## PROBLEM TO WORK ON
Would you please transcribe, exactly as written, the lines of the entries below starting at the one that holds "0x8 x y 0x3" and ending at the one that holds "step := Sys2Proof.Machine.step", both included?

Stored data
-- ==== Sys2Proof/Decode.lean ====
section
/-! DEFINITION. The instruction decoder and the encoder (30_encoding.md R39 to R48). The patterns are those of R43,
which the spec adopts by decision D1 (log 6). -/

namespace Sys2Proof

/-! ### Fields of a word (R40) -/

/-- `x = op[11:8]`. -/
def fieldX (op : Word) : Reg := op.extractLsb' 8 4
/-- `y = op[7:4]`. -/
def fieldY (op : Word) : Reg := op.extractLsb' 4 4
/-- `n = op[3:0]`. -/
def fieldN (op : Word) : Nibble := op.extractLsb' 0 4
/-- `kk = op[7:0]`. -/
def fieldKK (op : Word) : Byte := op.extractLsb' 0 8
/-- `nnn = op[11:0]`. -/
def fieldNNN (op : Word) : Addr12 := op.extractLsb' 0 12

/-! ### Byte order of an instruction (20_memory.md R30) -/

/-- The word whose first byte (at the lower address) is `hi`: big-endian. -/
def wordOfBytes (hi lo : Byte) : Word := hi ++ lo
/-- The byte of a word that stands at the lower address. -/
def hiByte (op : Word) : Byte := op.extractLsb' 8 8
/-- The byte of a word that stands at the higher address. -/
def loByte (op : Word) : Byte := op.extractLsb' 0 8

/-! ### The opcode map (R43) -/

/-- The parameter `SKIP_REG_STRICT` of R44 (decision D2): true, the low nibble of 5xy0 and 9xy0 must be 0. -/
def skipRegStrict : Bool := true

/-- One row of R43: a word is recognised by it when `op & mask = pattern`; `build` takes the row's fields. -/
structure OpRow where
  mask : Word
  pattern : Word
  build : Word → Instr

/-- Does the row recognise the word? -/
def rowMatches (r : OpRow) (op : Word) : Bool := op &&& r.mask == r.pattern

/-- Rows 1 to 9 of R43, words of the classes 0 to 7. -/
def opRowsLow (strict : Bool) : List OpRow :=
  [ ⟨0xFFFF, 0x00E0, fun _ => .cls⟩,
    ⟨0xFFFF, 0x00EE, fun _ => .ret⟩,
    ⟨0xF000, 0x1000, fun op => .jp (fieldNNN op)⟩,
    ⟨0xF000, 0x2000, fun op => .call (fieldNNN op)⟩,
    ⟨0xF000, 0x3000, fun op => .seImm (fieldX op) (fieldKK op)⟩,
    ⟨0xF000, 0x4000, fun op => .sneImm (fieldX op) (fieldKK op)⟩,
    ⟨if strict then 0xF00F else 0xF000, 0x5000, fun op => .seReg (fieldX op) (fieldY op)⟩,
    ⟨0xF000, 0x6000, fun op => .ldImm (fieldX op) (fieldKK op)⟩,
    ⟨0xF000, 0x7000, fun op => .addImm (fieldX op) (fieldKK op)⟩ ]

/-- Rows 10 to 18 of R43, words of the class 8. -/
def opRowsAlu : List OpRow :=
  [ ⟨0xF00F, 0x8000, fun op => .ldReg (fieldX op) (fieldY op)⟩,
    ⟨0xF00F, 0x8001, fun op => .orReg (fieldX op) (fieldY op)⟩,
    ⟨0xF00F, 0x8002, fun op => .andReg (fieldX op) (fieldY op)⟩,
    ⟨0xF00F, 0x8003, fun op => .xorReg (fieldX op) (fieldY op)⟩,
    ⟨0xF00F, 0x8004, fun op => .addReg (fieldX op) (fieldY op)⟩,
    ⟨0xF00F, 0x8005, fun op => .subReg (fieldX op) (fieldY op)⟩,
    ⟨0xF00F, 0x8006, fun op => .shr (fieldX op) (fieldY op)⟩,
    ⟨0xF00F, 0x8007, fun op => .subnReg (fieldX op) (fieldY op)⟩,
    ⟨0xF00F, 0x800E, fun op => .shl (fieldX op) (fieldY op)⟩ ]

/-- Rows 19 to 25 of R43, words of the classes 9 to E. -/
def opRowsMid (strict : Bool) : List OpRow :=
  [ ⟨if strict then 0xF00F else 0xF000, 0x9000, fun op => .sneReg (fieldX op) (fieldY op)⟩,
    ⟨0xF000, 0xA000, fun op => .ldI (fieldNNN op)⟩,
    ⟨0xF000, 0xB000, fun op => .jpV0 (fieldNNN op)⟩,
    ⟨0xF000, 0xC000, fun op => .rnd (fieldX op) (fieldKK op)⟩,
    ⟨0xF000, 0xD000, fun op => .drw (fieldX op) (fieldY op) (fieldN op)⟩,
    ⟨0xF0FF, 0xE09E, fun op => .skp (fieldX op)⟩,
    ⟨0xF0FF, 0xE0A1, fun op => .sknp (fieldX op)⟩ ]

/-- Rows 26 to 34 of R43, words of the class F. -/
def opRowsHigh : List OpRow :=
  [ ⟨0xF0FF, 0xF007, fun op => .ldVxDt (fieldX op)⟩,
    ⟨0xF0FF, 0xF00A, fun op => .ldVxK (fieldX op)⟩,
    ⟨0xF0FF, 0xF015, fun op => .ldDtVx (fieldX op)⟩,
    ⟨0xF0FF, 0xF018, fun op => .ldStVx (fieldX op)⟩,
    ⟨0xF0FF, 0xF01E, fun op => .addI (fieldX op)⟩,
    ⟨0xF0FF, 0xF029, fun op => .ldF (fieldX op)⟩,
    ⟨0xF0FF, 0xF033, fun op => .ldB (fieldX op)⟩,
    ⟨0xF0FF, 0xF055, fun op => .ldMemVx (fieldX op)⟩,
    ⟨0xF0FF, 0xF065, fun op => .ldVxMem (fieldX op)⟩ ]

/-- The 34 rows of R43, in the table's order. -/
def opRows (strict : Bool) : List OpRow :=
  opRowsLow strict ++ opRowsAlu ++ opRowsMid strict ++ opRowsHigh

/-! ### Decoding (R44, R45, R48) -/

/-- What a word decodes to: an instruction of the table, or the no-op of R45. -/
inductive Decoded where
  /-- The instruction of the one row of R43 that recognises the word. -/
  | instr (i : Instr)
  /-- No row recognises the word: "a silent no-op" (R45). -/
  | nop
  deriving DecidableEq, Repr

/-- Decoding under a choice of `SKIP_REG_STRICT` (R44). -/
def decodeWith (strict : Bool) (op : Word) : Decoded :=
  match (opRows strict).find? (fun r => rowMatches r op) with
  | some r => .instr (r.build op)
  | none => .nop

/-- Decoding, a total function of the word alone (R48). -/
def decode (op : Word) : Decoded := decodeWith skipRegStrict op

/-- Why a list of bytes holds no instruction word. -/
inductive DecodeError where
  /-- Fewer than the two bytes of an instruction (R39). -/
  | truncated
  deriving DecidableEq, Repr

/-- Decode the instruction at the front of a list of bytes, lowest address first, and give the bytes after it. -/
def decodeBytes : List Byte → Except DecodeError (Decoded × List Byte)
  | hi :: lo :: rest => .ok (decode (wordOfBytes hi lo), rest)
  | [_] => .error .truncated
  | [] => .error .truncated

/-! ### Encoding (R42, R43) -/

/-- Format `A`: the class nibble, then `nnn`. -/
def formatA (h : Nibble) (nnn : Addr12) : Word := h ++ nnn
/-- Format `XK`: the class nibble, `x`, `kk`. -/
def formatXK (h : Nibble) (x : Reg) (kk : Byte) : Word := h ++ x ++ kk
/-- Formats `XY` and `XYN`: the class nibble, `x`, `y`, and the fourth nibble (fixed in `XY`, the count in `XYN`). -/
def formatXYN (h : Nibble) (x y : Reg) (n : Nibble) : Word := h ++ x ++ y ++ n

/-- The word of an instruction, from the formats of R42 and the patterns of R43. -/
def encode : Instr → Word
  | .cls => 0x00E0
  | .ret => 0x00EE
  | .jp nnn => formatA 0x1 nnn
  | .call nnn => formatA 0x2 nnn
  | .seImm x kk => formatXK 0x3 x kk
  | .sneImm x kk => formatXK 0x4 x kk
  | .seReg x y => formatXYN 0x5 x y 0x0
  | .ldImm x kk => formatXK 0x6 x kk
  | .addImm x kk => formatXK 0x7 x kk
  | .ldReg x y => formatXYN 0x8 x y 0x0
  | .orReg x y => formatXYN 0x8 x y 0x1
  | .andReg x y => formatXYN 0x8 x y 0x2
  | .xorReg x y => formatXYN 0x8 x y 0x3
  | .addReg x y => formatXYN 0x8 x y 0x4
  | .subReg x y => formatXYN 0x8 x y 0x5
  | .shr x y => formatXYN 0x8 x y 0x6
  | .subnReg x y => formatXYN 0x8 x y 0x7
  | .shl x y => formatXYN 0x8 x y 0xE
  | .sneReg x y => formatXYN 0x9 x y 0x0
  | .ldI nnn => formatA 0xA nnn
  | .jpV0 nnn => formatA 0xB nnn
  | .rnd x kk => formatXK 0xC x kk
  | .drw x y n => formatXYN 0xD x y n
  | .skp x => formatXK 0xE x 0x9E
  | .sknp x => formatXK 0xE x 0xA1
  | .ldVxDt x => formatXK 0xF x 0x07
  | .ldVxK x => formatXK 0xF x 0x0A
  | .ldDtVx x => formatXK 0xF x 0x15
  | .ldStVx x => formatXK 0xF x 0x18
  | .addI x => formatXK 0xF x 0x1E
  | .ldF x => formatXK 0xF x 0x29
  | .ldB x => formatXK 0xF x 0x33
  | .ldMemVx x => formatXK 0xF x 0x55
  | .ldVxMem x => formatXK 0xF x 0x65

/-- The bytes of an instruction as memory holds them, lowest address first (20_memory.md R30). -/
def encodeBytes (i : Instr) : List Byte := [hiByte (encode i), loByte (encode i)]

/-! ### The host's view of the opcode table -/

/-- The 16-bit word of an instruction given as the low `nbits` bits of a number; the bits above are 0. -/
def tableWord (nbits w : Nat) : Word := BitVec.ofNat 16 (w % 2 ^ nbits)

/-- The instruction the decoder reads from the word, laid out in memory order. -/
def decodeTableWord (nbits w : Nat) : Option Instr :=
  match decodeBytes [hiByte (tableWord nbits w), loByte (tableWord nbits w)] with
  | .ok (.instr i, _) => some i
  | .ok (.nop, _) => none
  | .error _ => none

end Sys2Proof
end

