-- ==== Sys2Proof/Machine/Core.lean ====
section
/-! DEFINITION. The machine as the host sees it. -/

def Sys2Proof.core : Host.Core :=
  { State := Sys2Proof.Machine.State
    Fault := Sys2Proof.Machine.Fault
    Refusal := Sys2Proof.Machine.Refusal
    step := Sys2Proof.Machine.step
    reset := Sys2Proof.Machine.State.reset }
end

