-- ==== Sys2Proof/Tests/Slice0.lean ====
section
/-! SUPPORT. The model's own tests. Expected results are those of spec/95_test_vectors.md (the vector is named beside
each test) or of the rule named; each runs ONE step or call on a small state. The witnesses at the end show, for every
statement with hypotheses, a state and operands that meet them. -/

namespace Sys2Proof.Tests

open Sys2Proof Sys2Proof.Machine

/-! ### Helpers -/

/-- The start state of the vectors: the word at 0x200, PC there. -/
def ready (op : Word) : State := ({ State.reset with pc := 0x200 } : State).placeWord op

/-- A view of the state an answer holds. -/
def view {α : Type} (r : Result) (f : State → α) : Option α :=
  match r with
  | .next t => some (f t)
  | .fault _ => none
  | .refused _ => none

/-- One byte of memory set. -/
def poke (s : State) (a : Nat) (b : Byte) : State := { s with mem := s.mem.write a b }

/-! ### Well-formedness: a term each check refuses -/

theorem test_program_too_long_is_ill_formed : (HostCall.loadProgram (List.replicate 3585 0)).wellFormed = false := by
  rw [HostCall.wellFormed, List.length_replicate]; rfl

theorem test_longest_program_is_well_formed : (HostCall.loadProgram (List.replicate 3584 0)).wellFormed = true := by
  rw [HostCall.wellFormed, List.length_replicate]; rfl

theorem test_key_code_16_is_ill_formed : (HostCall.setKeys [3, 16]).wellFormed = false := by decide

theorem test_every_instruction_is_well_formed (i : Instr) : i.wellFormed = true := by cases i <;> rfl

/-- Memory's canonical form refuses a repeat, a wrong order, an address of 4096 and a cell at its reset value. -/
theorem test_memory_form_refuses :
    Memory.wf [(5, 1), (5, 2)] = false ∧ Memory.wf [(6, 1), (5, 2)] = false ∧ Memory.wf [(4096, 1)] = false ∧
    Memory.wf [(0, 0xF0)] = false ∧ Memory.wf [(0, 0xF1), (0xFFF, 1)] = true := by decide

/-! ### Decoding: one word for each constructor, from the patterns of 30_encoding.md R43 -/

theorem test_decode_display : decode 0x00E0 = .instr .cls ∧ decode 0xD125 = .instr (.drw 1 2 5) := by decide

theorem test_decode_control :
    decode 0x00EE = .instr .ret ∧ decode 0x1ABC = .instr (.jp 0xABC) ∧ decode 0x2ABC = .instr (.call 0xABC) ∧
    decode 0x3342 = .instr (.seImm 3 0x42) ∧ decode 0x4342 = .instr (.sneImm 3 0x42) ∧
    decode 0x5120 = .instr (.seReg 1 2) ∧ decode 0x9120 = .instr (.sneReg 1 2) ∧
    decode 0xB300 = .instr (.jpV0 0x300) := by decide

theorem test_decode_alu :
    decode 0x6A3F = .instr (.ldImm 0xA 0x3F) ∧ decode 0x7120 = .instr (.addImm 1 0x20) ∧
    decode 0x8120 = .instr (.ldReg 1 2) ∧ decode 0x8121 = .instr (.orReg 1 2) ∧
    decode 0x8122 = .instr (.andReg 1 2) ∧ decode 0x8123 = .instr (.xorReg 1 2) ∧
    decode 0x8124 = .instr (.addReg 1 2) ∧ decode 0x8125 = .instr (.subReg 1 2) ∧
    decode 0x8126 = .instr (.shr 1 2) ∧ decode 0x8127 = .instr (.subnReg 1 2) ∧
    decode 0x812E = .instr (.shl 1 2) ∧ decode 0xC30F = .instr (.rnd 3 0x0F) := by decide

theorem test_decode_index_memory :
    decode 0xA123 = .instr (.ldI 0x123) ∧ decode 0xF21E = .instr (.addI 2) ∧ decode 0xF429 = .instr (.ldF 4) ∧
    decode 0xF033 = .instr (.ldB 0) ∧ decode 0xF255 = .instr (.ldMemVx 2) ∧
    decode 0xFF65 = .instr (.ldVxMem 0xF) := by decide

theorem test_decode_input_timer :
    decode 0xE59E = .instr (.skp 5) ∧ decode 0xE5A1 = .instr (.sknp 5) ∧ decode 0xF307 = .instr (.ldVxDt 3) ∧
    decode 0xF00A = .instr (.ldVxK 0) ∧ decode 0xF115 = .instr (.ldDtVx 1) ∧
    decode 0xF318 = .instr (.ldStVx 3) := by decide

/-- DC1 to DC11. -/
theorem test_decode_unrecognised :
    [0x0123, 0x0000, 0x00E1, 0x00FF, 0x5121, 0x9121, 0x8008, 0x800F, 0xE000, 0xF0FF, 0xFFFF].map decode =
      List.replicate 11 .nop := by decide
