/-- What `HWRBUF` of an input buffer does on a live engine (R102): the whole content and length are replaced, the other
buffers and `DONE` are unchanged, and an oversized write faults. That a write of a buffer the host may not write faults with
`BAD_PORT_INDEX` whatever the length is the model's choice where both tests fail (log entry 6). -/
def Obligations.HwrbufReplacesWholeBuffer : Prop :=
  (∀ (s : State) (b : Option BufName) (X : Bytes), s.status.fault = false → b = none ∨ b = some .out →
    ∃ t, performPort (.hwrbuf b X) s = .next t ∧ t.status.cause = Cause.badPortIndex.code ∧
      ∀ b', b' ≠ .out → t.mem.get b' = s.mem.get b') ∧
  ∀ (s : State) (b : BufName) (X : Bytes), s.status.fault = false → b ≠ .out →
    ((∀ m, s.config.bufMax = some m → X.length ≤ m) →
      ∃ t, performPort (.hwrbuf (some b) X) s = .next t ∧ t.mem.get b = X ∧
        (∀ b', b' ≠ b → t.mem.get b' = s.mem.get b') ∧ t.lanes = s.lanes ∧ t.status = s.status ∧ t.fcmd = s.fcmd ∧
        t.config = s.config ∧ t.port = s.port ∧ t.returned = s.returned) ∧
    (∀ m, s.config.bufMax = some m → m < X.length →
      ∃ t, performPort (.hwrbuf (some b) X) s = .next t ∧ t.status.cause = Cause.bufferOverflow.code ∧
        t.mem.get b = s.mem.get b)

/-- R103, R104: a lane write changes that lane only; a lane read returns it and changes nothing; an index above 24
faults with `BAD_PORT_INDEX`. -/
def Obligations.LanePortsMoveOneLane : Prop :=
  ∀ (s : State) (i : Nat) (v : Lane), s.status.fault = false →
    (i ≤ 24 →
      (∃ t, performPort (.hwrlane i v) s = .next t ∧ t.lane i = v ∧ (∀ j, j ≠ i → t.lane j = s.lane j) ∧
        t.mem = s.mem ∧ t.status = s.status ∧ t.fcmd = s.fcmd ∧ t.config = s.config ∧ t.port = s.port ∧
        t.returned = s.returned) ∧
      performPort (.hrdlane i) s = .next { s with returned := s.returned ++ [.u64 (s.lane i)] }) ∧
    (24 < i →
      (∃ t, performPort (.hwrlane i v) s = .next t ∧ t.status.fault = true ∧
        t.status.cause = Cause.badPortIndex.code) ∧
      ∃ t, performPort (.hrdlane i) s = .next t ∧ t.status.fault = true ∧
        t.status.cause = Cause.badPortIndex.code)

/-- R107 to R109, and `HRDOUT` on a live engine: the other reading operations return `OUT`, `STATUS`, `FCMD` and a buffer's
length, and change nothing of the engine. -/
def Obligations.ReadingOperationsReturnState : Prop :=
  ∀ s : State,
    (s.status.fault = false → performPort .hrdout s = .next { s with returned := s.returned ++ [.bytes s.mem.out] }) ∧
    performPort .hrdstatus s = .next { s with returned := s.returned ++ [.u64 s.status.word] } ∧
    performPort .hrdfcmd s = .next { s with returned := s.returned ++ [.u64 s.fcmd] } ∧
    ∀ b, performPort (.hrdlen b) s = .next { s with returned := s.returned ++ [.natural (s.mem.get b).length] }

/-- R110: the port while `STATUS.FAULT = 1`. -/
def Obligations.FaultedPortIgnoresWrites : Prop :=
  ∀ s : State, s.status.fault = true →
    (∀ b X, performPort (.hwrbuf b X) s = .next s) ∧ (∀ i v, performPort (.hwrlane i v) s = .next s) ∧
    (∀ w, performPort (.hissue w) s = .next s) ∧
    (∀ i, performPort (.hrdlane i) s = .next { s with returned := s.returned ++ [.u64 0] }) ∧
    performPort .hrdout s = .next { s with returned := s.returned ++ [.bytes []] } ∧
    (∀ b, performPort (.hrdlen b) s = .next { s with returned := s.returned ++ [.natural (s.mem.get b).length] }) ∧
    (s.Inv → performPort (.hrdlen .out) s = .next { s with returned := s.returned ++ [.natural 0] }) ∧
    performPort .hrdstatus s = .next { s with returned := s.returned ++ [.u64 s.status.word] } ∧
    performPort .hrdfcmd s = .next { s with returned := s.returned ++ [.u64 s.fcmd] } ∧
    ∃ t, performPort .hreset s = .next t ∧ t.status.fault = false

## RESPONSE BOX
  | .xorReg x y => formatXYN 0x8 x y 0x3
  | .addReg x y => formatXYN 0x8 x y 0x4
  | .subReg x y => formatXYN 0x8 x y 0x5
  | .shr x y => formatXYN 0x8 x y 0x6
  | .subnReg x y => formatXYN 0x8 x y 0x7
  | .shl x y => formatXYN 0x8 x y 0xE
  | .sneReg x y => formatXYN 0x9 x y 0x0
  | .ldI nnn => formatA 0xA nnn
  | .jpV0 nnn => formatA 0xB nnn
  | .rnd x kk => formatXK 0xC x kk
  | .drw x y n => formatXYN 0xD x y n
  | .skp x => formatXK 0xE x 0x9E
  | .sknp x => formatXK 0xE x 0xA1
  | .ldVxDt x => formatXK 0xF x 0x07
  | .ldVxK x => formatXK 0xF x 0x0A
  | .ldDtVx x => formatXK 0xF x 0x15
  | .ldStVx x => formatXK 0xF x 0x18
  | .addI x => formatXK 0xF x 0x1E
  | .ldF x => formatXK 0xF x 0x29
  | .ldB x => formatXK 0xF x 0x33
  | .ldMemVx x => formatXK 0xF x 0x55
  | .ldVxMem x => formatXK 0xF x 0x65

/-- The bytes of an instruction as memory holds them, lowest address first (20_memory.md R30). -/
def encodeBytes (i : Instr) : List Byte := [hiByte (encode i), loByte (encode i)]

/-! ### The host's view of the opcode table -/

/-- The 16-bit word of an instruction given as the low `nbits` bits of a number; the bits above are 0. -/
def tableWord (nbits w : Nat) : Word := BitVec.ofNat 16 (w % 2 ^ nbits)

/-- The instruction the decoder reads from the word, laid out in memory order. -/
def decodeTableWord (nbits w : Nat) : Option Instr :=
  match decodeBytes [hiByte (tableWord nbits w), loByte (tableWord nbits w)] with
  | .ok (.instr i, _) => some i
  | .ok (.nop, _) => none
  | .error _ => none

end Sys2Proof
end

-- ==== Sys2Proof/Machine/Core.lean ====
section
/-! DEFINITION. The machine as the host sees it. -/

def Sys2Proof.core : Host.Core :=
  { State := Sys2Proof.Machine.State
    Fault := Sys2Proof.Machine.Fault
    Refusal := Sys2Proof.Machine.Refusal
    step := Sys2Proof.Machine.step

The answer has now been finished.